Leatherhat on July 6th, 2012 3pm. Vita sales:"3 mil for COD 2 mil for AC. Maybe more. " thehusbo on July 6th, 2012 5pm. Vita sales:"5 mil for COD 2.2 mil for AC."
Very good dev budget estimations!
I'd say you're estimating Stranglehold, Crackdown and Far Cry 3 a lil bit too high though.
My argument is as follows:
The team size numbers provided by the devs themselves should be taken with a grain of salt (and I'm sure you do). I'd guess there is a risk that some big studios mite include all sorts of random people that have been involved with the production and are named in the credits, even people that shouldn't normally be regarded as team members - like external voice actors, hired researchers and expertise, recording technicians, marketing & packaging staff, people involved with the logistics and whatnot. Some of these should be counted under "outsourcing", while some should probably more be regarded as personel of the publishing department of the company rather than members of the dev team.

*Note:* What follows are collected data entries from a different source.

theorem isFinite_of_body_le {u v : Word} (hv : isFinite v = true) (h : body u ≤ body v) : isFinite u = true :=
  (isFinite_iff u).2 (h.trans_lt ((isFinite_iff v).1 hv))

/-- A product grows with the magnitude of its first factor (R14). -/
theorem body_fmul_mono {a b : Word} (h : body a ≤ body b) (c : Word) : body (fmul a c) ≤ body (fmul b c) := by
  rw [fmul, fmul, rnd32_body, rnd32_body, mag_eq a, mag_eq b]
  exact rndMag_mono (by positivity) (by positivity)
    (Nat.mul_le_mul_right _ (Nat.mul_le_mul_right _ (magOf_strictMono.monotone h)))

/-! ### The packed sample -/

/-- The truncated value is no larger in magnitude than the value. -/
theorem natAbs_truncated_lt {v : Word} {n : ℕ} (h : |val v| < n) : (truncated v).natAbs < n := by
  rw [abs_val, ← mag_eq, zpow_neg, ← div_eq_mul_inv, div_lt_iff₀ (by positivity)] at h
  rw [truncated, Int.natAbs_tdiv, units_natAbs]
  exact Nat.div_lt_of_lt_mul (by rw [Nat.mul_comm]; exact_mod_cast h)

/-- A scaled value that fits 15 bits packs, unsaturated, around the bias (R91). -/
theorem pack_toNat {y : Word} {n : ℕ} (hy : isFinite y = true) (hv : isFinite (fmul y Config.SCALE_F) = true)
    (hn : n ≤ 32768) (h : |val (fmul y Config.SCALE_F)| < n) :
    32768 < (pack y).toNat + n ∧ (pack y).toNat < 32768 + n := by
  have hlt := natAbs_truncated_lt h
  rw [pack_eq hy hv, trunc16_eq, BitVec.toNat_ofInt, show Config.BIAS = 32768 from rfl]
  omega

theorem fmul_one_scale : fmul Config.ONE_F Config.SCALE_F = Config.SCALE_F := by decide +kernel

/-- The largest magnitude below 1 scales below 16383 (R100). -/
theorem fmul_belowOne_scale : fmul 0x3F7FFFFF#32 Config.SCALE_F = 0x467FFBFF#32 := by decide +kernel

theorem abs_val_scale : |val Config.SCALE_F| = 16383 := by rw [val_scale]; norm_num

theorem abs_val_one : |val Config.ONE_F| = 1 := by rw [val_one, abs_one]

/-- A value in [-1, 1] scales into [-16383, 16383] (R100). -/
theorem scaled_of_abs_le_one {y : Word} (h : |val y| ≤ 1) :
    isFinite (fmul y Config.SCALE_F) = true ∧ |val (fmul y Config.SCALE_F)| ≤ 16383 := by
  rw [← abs_val_one, abs_val_le_iff] at h
  have hle := body_fmul_mono h Config.SCALE_F
  rw [fmul_one_scale] at hle
  refine ⟨isFinite_of_body_le (by decide) hle, ?_⟩
  rw [← abs_val_scale]
  exact (abs_val_le_iff _ _).2 hle

/-- Strictly inside, strictly inside: the rounding does not reach the end (R100). -/
theorem scaled_of_abs_lt_one {y : Word} (h : |val y| < 1) : |val (fmul y Config.SCALE_F)| < 16383 := by
  rw [← abs_val_one, ← not_le, abs_val_le_iff, show body Config.ONE_F = body 0x3F7FFFFF#32 + 1 by decide, not_le,
    Nat.lt_succ_iff] at h
  have hle := body_fmul_mono h Config.SCALE_F
  rw [fmul_belowOne_scale] at hle
  rw [← abs_val_scale, ← not_le, abs_val_le_iff, not_le]
  exact hle.trans_lt (by decide)

theorem eq_one_or_eq_neg_one {y : Word} (h : |val y| = 1) : y = 0x3F800000#32 ∨ y = 0xBF800000#32 := by
  have hb : body y = body Config.ONE_F := by
    rw [← abs_val_one] at h
    exact le_antisymm ((abs_val_le_iff _ _).1 h.le) ((abs_val_le_iff _ _).1 h.ge)
  cases hs : y.msb with
  | false => exact .inl (eq_of_body hs hb)
  | true => exact .inr (eq_of_body hs (hb.trans rfl))

theorem pack_one : pack 0x3F800000#32 = 0xBFFF#16 := by decide +kernel
theorem pack_negOne : pack 0xBF800000#32 = 0x4001#16 := by decide +kernel

theorem val_negOne : val 0xBF800000#32 = -1 := by
  rw [← val_one, ← val_invert]
  rfl

/-- The ends of [0x4001, 0xBFFF] are packed from -1 and 1 alone (R100). -/
theorem pack_inside {y : Word} (hy : isFinite y = true) (h : |val y| < 1) :
    0x4001 < (pack y).toNat ∧ (pack y).toNat < 0xBFFF := by
  obtain ⟨hfin, -⟩ := scaled_of_abs_le_one h.le
  have := pack_toNat (n := 16383) hy hfin (by omega) (scaled_of_abs_lt_one h)
  omega

/-- Settles O41: the scaled sample of a legal phase is below 16381 and that of a value in [-1, 1] at most 16383, which only the
ends reach. -/
theorem samplesStayInRange : Obligations.SamplesStayInRange := by
  refine ⟨fun p hp => ?_, fun y hy h => ?_⟩
  · obtain ⟨hfin, hone⟩ := sin7_range hp
    obtain ⟨hscaled, hlt⟩ := scaled_range hp
    have := pack_toNat (n := 16381) hfin hscaled (by omega) hlt
    exact ⟨by omega, by omega, fun h1 => by norm_num [h1] at hone⟩
  · rcases lt_or_eq_of_le h with hlt | heq
    · obtain ⟨hlow, hhigh⟩ := pack_inside hy hlt
      refine ⟨hlow.le, hhigh.le, fun he => ?_, fun he => ?_⟩
      · rw [he] at hlow
        exact absurd hlow (by decide)
      · rw [he] at hhigh
        exact absurd hhigh (by decide)
    · rcases eq_one_or_eq_neg_one heq with rfl | rfl
      · rw [pack_one]
        exact ⟨by decide, by decide, fun he => absurd he (by decide), fun _ => val_one⟩
      · rw [pack_negOne]
        exact ⟨by decide, by decide, fun _ => val_negOne, fun he => absurd he (by decide)⟩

Also, big multi-project studios like Ubisoft Montreal probably have a bigger internal flow of dev staff working simultaneously on several projects, guys who are helping out with little things here and there on multiple games at the same time. Thus the total developer figure that is reported becomes artifically higher.
@Slimebeast:
I'd been using 2/3rds * reported peak, and then $100K per year/dev. for estimates. After some pondering yesterday, I think something closer to 0.6 * peak would be closer for HD budgets. I seriously doubt its as low as 0.5 * peak, on average, though. It will vary widely, over a zillion variables, so averaging is the best I can do.
The Strangehold article actually states that its budget was "in the tens of millions", which implies over 20 million, and my estimates would put it in the 25-27 million range... I think that number is likely to be pretty close.
With regards to Ubisoft Montreal, I kknow some bit about them, and yes I agree that they are going to not only share loads of personnel, but also that they tend to be more art-heavy, and less engineer-heavy, with their staff, which drops costs a little per-person. They also tend to overstaff their projects, however, and these reported numbers support that. $40M is probably a bit high, but I think something in the low 30s is very likely for Far Cry 2.
I shouldn't say they "overstaff" -- they just have a different approach than most devs, who tend to understaff, and expect their staff to work crazier and crazier hours as the project goes on. Ubisoft throws (alot) more people at a project as it nears completion, and then moves them somewhere else. They make a lot of great stuff there, IMO, so obviously they're doing a good job.